#### PROVIDED RECORDS:

/-- The blocks `State.walk` leaves unchanged. -/
@[simp] theorem State.walk_frame (s : State) (b : Vector CondState 64) (m : List Nat) (e : Bool) :
    (s.walk b m e).power = s.power ∧ (s.walk b m e).now = s.now ∧ (s.walk b m e).pending = s.pending
      ∧ (s.walk b m e).field = s.field ∧ (s.walk b m e).points = s.points ∧ (s.walk b m e).span = s.span
      ∧ (s.walk b m e).unit = s.unit := by
  and_intros <;> (simp [State.walk])
/-- What `State.walk` leaves unchanged of the Console Port. -/
@[simp] theorem State.walk_console (s : State) (b : Vector CondState 64) (m : List Nat) (e : Bool) :
    (s.walk b m e).console.ingress = s.console.ingress
      ∧ (s.walk b m e).console.arrivals = s.console.arrivals
      ∧ (s.walk b m e).console.restart = s.console.restart
      ∧ (s.walk b m e).console.receiver = s.console.receiver ∧ (s.walk b m e).console.line = s.console.line
      ∧ (s.walk b m e).console.counts = s.console.counts
      ∧ (s.walk b m e).console.sending = s.console.sending
      ∧ (s.walk b m e).console.ingressOverflows = s.console.ingressOverflows := by
  and_intros <;> (simp [State.walk])
/-- What `State.walk` leaves unchanged of the Order Gate. -/
@[simp] theorem State.walk_gate (s : State) (b : Vector CondState 64) (m : List Nat) (e : Bool) :
    (s.walk b m e).gate.permits = s.gate.permits ∧ (s.walk b m e).gate.orders = s.gate.orders
      ∧ (s.walk b m e).gate.held = s.gate.held ∧ (s.walk b m e).gate.own = s.gate.own
      ∧ (s.walk b m e).gate.standdowns = s.gate.standdowns := by
  and_intros <;> (simp [State.walk])
/-- What `State.walk` leaves unchanged of the Crossing Sequencer. -/
@[simp] theorem State.walk_seq (s : State) (b : Vector CondState 64) (m : List Nat) (e : Bool) :
    (s.walk b m e).seq.table = s.seq.table ∧ (s.walk b m e).seq.phase = s.seq.phase
      ∧ (s.walk b m e).seq.standdowns = s.seq.standdowns ∧ (s.walk b m e).seq.serial = s.seq.serial
      ∧ (s.walk b m e).seq.tracking = s.seq.tracking ∧ (s.walk b m e).seq.interrupted = s.seq.interrupted
      ∧ (s.walk b m e).seq.request = s.seq.request ∧ (s.walk b m e).seq.recovery = s.seq.recovery
      ∧ (s.walk b m e).seq.dwell = s.seq.dwell ∧ (s.walk b m e).seq.limit = s.seq.limit := by
  and_intros <;> (simp [State.walk])
/-- What `State.walk` leaves unchanged of the Channel Controller. -/
@[simp] theorem State.walk_chan (s : State) (b : Vector CondState 64) (m : List Nat) (e : Bool) :
    (s.walk b m e).chan.record = s.chan.record ∧ (s.walk b m e).chan.vessels = s.chan.vessels
      ∧ (s.walk b m e).chan.state = s.chan.state ∧ (s.walk b m e).chan.north = s.chan.north
      ∧ (s.walk b m e).chan.south = s.chan.south ∧ (s.walk b m e).chan.closing = s.chan.closing
      ∧ (s.walk b m e).chan.phaseSeen = s.chan.phaseSeen
      ∧ (s.walk b m e).chan.standdowns = s.chan.standdowns
      ∧ (s.walk b m e).chan.changeoverPending = s.chan.changeoverPending
      ∧ (s.walk b m e).chan.greenTimer = s.chan.greenTimer
      ∧ (s.walk b m e).chan.changeoverTimer = s.chan.changeoverTimer
      ∧ (s.walk b m e).chan.retryTimer = s.chan.retryTimer
      ∧ (s.walk b m e).chan.greenExpired = s.chan.greenExpired
      ∧ (s.walk b m e).chan.ignoredCalls = s.chan.ignoredCalls
      ∧ (s.walk b m e).chan.badDirections = s.chan.badDirections
      ∧ (s.walk b m e).chan.unexpectedPassages = s.chan.unexpectedPassages := by
  and_intros <;> (simp [State.walk])
/-- What `State.walk` leaves unchanged of the Condition Evaluator. -/
@[simp] theorem State.walk_cond (s : State) (b : Vector CondState 64) (m : List Nat) (e : Bool) :
    (s.walk b m e).cond.table = s.cond.table ∧ (s.walk b m e).cond.counterChanges = s.cond.counterChanges := by
  and_intros <;> (simp [State.walk])
/-- What `State.walk` leaves unchanged of the Duty Counter Unit. -/
@[simp] theorem State.walk_duty (s : State) (b : Vector CondState 64) (m : List Nat) (e : Bool) :
    (s.walk b m e).duty.residency = s.duty.residency ∧ (s.walk b m e).duty.occupancy = s.duty.occupancy
      ∧ (s.walk b m e).duty.standing = s.duty.standing ∧ (s.walk b m e).duty.phase = s.duty.phase
      ∧ (s.walk b m e).duty.frozen = s.duty.frozen ∧ (s.walk b m e).duty.bands = s.duty.bands
      ∧ (s.walk b m e).duty.counters = s.duty.counters := by
  and_intros <;> (simp [State.walk])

#### WHAT TO PRODUCE:
Check the listing above for "table". Show every line where it turns up.

#### EXERCISE SOLUTION:
    (s.walk b m e).seq.table = s.seq.table ∧ (s.walk b m e).seq.phase = s.seq.phase
    (s.walk b m e).cond.table = s.cond.table ∧ (s.walk b m e).cond.counterChanges = s.cond.counterChanges := by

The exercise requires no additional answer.